### ACTIVITY
Every line containing the word "last" must be pulled from the records.

### DATASET
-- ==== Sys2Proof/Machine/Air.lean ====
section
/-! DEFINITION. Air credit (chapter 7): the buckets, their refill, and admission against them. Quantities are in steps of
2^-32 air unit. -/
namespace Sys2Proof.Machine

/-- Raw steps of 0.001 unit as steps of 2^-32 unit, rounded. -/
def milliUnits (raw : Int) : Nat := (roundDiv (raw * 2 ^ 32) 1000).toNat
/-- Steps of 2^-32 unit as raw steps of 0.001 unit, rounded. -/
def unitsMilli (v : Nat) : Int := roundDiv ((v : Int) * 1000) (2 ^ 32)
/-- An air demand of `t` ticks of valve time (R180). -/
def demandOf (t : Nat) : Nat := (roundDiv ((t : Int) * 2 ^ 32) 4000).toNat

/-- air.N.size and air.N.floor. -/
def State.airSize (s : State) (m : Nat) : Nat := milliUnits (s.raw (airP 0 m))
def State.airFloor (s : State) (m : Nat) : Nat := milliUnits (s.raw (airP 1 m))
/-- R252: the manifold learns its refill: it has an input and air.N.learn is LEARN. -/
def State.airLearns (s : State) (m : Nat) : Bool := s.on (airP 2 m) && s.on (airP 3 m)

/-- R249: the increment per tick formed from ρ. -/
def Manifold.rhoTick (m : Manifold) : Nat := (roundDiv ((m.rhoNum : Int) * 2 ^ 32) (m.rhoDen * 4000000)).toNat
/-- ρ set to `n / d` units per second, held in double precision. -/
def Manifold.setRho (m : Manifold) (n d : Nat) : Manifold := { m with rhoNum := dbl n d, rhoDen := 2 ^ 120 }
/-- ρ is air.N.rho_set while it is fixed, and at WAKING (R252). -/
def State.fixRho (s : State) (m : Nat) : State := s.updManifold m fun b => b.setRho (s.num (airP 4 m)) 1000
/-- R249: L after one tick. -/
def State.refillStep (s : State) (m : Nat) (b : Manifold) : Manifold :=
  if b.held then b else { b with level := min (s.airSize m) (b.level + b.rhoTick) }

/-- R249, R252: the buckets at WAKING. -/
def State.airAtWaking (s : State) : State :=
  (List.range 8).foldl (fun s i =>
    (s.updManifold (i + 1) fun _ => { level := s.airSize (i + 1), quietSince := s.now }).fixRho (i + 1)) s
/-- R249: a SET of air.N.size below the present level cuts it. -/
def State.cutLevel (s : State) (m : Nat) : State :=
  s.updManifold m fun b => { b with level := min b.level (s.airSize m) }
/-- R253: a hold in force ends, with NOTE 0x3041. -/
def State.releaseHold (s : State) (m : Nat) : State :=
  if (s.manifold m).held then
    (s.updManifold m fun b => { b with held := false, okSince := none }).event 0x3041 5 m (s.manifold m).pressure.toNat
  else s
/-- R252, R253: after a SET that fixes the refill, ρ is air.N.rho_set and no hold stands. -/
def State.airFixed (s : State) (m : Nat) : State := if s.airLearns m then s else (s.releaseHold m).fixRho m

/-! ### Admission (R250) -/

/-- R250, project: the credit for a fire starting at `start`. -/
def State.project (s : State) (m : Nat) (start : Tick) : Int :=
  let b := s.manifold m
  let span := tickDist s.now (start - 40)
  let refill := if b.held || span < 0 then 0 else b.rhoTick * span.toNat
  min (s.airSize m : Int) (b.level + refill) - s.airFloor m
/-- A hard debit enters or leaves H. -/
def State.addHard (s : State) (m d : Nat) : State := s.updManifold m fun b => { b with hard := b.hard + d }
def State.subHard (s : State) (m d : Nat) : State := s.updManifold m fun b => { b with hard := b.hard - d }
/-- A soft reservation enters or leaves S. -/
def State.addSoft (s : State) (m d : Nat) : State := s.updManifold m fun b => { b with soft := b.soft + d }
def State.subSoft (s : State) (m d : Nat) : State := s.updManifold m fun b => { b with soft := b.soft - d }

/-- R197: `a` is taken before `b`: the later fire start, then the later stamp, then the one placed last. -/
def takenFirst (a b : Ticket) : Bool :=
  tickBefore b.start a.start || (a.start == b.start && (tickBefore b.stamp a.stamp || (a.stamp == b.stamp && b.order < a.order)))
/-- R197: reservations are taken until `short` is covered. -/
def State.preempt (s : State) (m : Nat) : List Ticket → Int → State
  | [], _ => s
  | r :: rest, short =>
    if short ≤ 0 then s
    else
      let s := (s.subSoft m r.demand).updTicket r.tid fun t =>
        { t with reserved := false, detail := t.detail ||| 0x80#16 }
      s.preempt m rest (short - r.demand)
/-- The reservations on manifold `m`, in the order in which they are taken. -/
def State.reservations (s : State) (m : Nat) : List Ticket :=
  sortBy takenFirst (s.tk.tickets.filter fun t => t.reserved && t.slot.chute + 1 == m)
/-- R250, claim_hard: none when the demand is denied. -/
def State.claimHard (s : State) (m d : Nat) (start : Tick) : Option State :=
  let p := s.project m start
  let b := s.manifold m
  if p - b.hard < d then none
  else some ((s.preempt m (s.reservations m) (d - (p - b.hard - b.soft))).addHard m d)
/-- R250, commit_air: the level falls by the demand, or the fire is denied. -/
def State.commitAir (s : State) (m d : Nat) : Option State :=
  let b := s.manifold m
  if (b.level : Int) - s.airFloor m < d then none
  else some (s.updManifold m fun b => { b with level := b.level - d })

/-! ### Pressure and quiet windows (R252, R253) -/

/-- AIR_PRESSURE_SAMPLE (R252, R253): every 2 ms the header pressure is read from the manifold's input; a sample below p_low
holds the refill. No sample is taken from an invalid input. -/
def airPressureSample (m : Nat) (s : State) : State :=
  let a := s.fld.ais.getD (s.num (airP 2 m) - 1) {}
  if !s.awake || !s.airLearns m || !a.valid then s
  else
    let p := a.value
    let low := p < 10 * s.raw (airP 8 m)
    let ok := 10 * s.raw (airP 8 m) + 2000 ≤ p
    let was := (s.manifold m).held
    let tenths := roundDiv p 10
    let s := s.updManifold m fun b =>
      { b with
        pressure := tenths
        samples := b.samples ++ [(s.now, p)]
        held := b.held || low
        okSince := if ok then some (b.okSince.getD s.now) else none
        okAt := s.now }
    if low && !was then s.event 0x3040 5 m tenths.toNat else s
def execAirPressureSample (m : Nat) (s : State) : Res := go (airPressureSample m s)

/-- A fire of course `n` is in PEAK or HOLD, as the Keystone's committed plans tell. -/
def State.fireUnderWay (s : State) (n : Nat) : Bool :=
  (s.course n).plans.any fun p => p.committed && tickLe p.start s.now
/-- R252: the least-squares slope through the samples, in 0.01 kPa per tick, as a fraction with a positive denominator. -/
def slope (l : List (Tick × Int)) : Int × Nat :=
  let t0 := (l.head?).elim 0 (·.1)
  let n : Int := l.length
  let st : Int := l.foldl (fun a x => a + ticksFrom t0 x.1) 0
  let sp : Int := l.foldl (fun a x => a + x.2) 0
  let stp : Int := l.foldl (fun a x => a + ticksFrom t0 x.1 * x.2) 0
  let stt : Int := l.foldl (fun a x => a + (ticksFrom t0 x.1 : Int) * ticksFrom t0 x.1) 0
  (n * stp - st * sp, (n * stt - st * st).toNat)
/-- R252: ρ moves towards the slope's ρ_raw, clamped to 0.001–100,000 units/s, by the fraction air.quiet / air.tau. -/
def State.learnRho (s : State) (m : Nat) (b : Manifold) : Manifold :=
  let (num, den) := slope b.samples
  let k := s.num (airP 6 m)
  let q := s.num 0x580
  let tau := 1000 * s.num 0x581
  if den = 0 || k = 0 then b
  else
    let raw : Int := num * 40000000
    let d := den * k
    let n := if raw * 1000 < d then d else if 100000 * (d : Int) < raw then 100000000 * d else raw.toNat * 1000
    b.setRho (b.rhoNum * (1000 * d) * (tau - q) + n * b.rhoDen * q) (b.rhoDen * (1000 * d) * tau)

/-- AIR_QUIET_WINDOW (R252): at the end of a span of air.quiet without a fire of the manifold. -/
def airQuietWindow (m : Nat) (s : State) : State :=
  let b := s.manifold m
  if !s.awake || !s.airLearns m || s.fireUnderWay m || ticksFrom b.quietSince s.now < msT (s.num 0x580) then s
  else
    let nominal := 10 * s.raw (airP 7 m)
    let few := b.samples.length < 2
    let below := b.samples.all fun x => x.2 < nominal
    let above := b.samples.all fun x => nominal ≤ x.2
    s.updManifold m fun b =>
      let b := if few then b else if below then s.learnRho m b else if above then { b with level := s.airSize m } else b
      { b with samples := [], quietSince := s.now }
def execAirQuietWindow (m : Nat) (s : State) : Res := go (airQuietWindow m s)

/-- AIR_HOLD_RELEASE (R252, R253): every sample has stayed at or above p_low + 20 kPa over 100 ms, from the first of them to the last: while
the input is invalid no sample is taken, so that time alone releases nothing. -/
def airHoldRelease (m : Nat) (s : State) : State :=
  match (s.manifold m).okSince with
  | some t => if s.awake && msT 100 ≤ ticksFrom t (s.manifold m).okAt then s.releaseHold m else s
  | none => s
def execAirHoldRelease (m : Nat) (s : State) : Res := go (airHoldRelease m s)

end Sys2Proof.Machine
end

### EXERCISE ANSWER
/-- R197: `a` is taken before `b`: the later fire start, then the later stamp, then the one placed last. -/
/-- AIR_HOLD_RELEASE (R252, R253): every sample has stayed at or above p_low + 20 kPa over 100 ms, from the first of them to the last: while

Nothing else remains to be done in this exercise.